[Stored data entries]

/-! ### The step of the machine -/

/-- 10_state R25, R43: with the engine busy and its turn come, a step is `exec` of the operation the latched word
names; what the step adds around it is only the host's line that let the turn pass. `withFetchWord` places an
operation so. -/
def Obligations.StepRunsDecodedOperation : Prop :=
  (∀ (s : State) (i : Instr), s.hostTodo = [] → s.busy = true → decode s.cmdL = .ok i → step s = exec i s) ∧
  (∀ (s : State) (i : Instr) (rest : List HostLine), s.hostTodo = .pass :: rest → s.busy = true →
    decode s.cmdL = .ok i → step s = exec i { s with hostTodo := rest }) ∧
  (∀ (s : State) (i : Instr) (rest : List HostLine), s.hostTodo = .wait :: rest → s.busy = true →
    decode s.cmdL = .ok i → step s = exec i s) ∧
  (∀ (s : State) (i : Instr), step (s.withFetchWord 32 (encode i).toNat) =
    exec i (s.withFetchWord 32 (encode i).toNat))

/-- 10_state R25, 60_exceptions R129: in `S_IDLE`, `S_DONE` and `S_FAIL` the engine has no step. That the model's step
then leaves the state as it is, is its own choice (log 2). -/
def Obligations.EngineWaitsWhenNotBusy : Prop :=
  ∀ s : State, s.seq = .idle ∨ s.seq = .done ∨ s.seq = .fail →
    (s.hostTodo = [] → step s = .next s) ∧
    (∀ rest, s.hostTodo = .wait :: rest ∨ s.hostTodo = .pass :: rest → step s = .next { s with hostTodo := rest })

/-- The machine is the configured machine at the hardware's configuration, so what is stated for every configuration
holds of it. -/
def Obligations.StepIsConfiguredStep : Prop :=
  ∀ s : State, step s = stepWith Config.hw s

/-- 44_host_commands R105: the whole step of `S_VALIDATE`, on the bits of the latched word. Every failure has `ERR` 1,
`STAGE` 1 and offset 0, no request is made, and the status word of such a failure is 0x117. -/
def Obligations.ValidateChecksThenDispatches : Prop :=
  ∀ s : State, s.hostTodo = [] → s.seq = .validate →
    (step s = .next
      (if s.cmdL.toNat / 16 ≠ 0 ∨ s.cmdL.toNat % 4 = 0 then s.failedAt .invalidArgument 1#3 0
      else if s.cmdL.getLsbD 3 = true then s.failedAt .invalidArgument 1#3 0
      else if (s.cmdL.toNat % 4 = 2 ∨ s.cmdL.toNat % 4 = 3) ∧ ¬(-1 ≤ s.lvlL.toInt ∧ s.lvlL.toInt ≤ 9) then
        s.failedAt .invalidArgument 1#3 0
      else if s.cmdL.toNat % 4 = 1 ∧ (s.nL > 65280 ∨ s.capL > 65536) then s.failedAt .invalidArgument 1#3 0
      else if s.cmdL.toNat % 4 = 1 then { s with seq := .block }
      else if s.cmdL.toNat % 4 = 2 then { s with seq := .chunk }
      else { s with seq := .gzip })) ∧
    (s.failedAt .invalidArgument 1#3 0).status = 0x00000117#32

/-! ### The block compressor -/

/-- 41_block_compressor R73: in the zero-length case the function gives the 28 bytes for every level when the capacity
is at least 28, and fails when it is not; no collaborator is asked. -/
def Obligations.ZeroLengthBlockIsTheLiteralMarker : Prop :=
  ∀ (c : Config) (l : Int) (cap : Nat),
    compressBlock c [] l cap =
      if cap < 28 then none
      else some [0x1F, 0x8B, 0x08, 0x04, 0x00, 0x00, 0x00, 0x00, 0x00, 0xFF, 0x06, 0x00, 0x42, 0x43, 0x02, 0x00,
        0x1B, 0x00, 0x03, 0x00, 0x00, 0x00, 0x00, 0x00, 0x00, 0x00, 0x00, 0x00]

/-- 41_block_compressor R74, R75, 30_encoding R48 to R53: the general case. The payload space is the capacity less 26,
never below 0; on success the block is the sixteen fixed bytes, `BSIZE` = total - 1 low byte first, the payload, the
CRC32 of the chunk low byte first, and the chunk's length low byte first. -/
def Obligations.GeneralBlockHasTheWireLayout : Prop :=
  ∀ (c : Config) (ch : List Byte) (l : Int) (cap : Nat), ch ≠ [] →
    compressBlock c ch l cap =
      (c.deflate ch l (cap - 26)).map fun p =>
        [0x1F, 0x8B, 0x08, 0x04, 0x00, 0x00, 0x00, 0x00, 0x00, 0xFF, 0x06, 0x00, 0x42, 0x43, 0x02, 0x00]
          ++ [BitVec.ofNat 8 (p.length + 25), BitVec.ofNat 8 ((p.length + 25) / 256)]
          ++ p
          ++ [(c.crc32 ch).extractLsb' 0 8, (c.crc32 ch).extractLsb' 8 8, (c.crc32 ch).extractLsb' 16 8,
            (c.crc32 ch).extractLsb' 24 8]
          ++ [BitVec.ofNat 8 ch.length, BitVec.ofNat 8 (ch.length / 256), BitVec.ofNat 8 (ch.length / 65536),
            BitVec.ofNat 8 (ch.length / 16777216)]

/-- 41_block_compressor R79, 30_encoding R50, R56: every block carries the fixed header bytes, its own length less one
in bytes 16 and 17 without truncation, and the chunk's length at its end; it never passes the capacity. Its CRC field
is the CRC32 of the chunk in the general case, and in the zero-length case under the default CRC parameters. -/
def Obligations.EveryBlockKeepsTheHeaderInvariants : Prop :=
  ∀ (c : Config) (ch b : List Byte) (l : Int) (cap : Nat), ch.length ≤ 65280 → cap ≤ 65536 →
    compressBlock c ch l cap = some b →
    b.take 16 = hdr16 ∧
    (b.getD 16 0).toNat + 256 * (b.getD 17 0).toNat + 1 = b.length ∧
    (b.drop (b.length - 4)).map BitVec.toNat = [ch.length % 256, ch.length / 256, 0, 0] ∧
    (ch ≠ [] ∨ c.UsesGzipCrc → (b.drop (b.length - 8)).take 4 = le32 (c.crc32 ch).toNat) ∧
    27 ≤ b.length ∧ b.length ≤ cap ∧ (ch = [] → b.length = 28)

/-- 41_block_compressor R77: the step of `S_BLOCK`. It makes no request (`draws` is unchanged); on a failure the record
is `COMPRESS_FAILED`, stage 4, offset 0; otherwise the block is appended, which with nothing appended before is
`OUT[0..|r|)`, and the command is done. It completes for every input that is there.
The host keeps `CAP` bytes behind `OUT` (70_reset_and_hazards R134 (d); log 25). -/
def Obligations.BlockStepEmitsOneBlockOrFails : Prop :=
  ∀ (e n : Bool) (s : State) (ch : List Byte), s.seq = .block → s.input.slice 0 s.nL = some ch →
    ∃ t, exec (.block e n) s = .next t ∧
      t.forgetTemporaries =
        (match compressBlock Config.hw ch (sint32 s.lvlL) s.capL with
        | none => (s.failedAt .compressFailed 4#3 0).forgetTemporaries
        | some r =>
          ({ s with
              outCap := s.capL
              out := s.out.write s.outLen r
              outLen := s.outLen + r.length
              seq := .done } : State).forgetTemporaries) ∧
      (∀ r, compressBlock Config.hw ch (sint32 s.lvlL) s.capL = some r → s.out.wf → s.outLen = 0 →
        t.outLen = r.length ∧ t.out.slice 0 t.outLen = some r)

/-- 41_block_compressor R73, R77: a `BLOCK` of an empty chunk with room for 28 bytes ends in `S_DONE` with the marker
appended, whatever the level; no collaborator answer enters.
The host keeps `CAP` bytes behind `OUT` (70_reset_and_hazards R134 (d); log 25). -/
def Obligations.BlockOfEmptyChunkCompletes : Prop :=
  ∀ (e n : Bool) (s : State), s.seq = .block → s.nL = 0 → 28 ≤ s.capL →
    ∃ t, exec (.block e n) s = .next t ∧
      t.forgetTemporaries =
        ({ s with
            outCap := s.capL
            out := s.out.write s.outLen
              [0x1F, 0x8B, 0x08, 0x04, 0x00, 0x00, 0x00, 0x00, 0x00, 0xFF, 0x06, 0x00, 0x42, 0x43, 0x02, 0x00,
                0x1B, 0x00, 0x03, 0x00, 0x00, 0x00, 0x00, 0x00, 0x00, 0x00, 0x00, 0x00]
            outLen := s.outLen + 28
            seq := .done } : State).forgetTemporaries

- WHAT IS BEING ASKED
Output, from the data above, the lines from the line with "def Obligations.GeneralBlockHasTheWireLayout : Prop" to the line with "in bytes 16" exactly as they stand, both ends included and nothing else.

- EXERCISE OUTPUT
def Obligations.GeneralBlockHasTheWireLayout : Prop :=
  ∀ (c : Config) (ch : List Byte) (l : Int) (cap : Nat), ch ≠ [] →
    compressBlock c ch l cap =
      (c.deflate ch l (cap - 26)).map fun p =>
        [0x1F, 0x8B, 0x08, 0x04, 0x00, 0x00, 0x00, 0x00, 0x00, 0xFF, 0x06, 0x00, 0x42, 0x43, 0x02, 0x00]
          ++ [BitVec.ofNat 8 (p.length + 25), BitVec.ofNat 8 ((p.length + 25) / 256)]
          ++ p
          ++ [(c.crc32 ch).extractLsb' 0 8, (c.crc32 ch).extractLsb' 8 8, (c.crc32 ch).extractLsb' 16 8,
            (c.crc32 ch).extractLsb' 24 8]
          ++ [BitVec.ofNat 8 ch.length, BitVec.ofNat 8 (ch.length / 256), BitVec.ofNat 8 (ch.length / 65536),
            BitVec.ofNat 8 (ch.length / 16777216)]

/-- 41_block_compressor R79, 30_encoding R50, R56: every block carries the fixed header bytes, its own length less one
in bytes 16 and 17 without truncation, and the chunk's length at its end; it never passes the capacity. Its CRC field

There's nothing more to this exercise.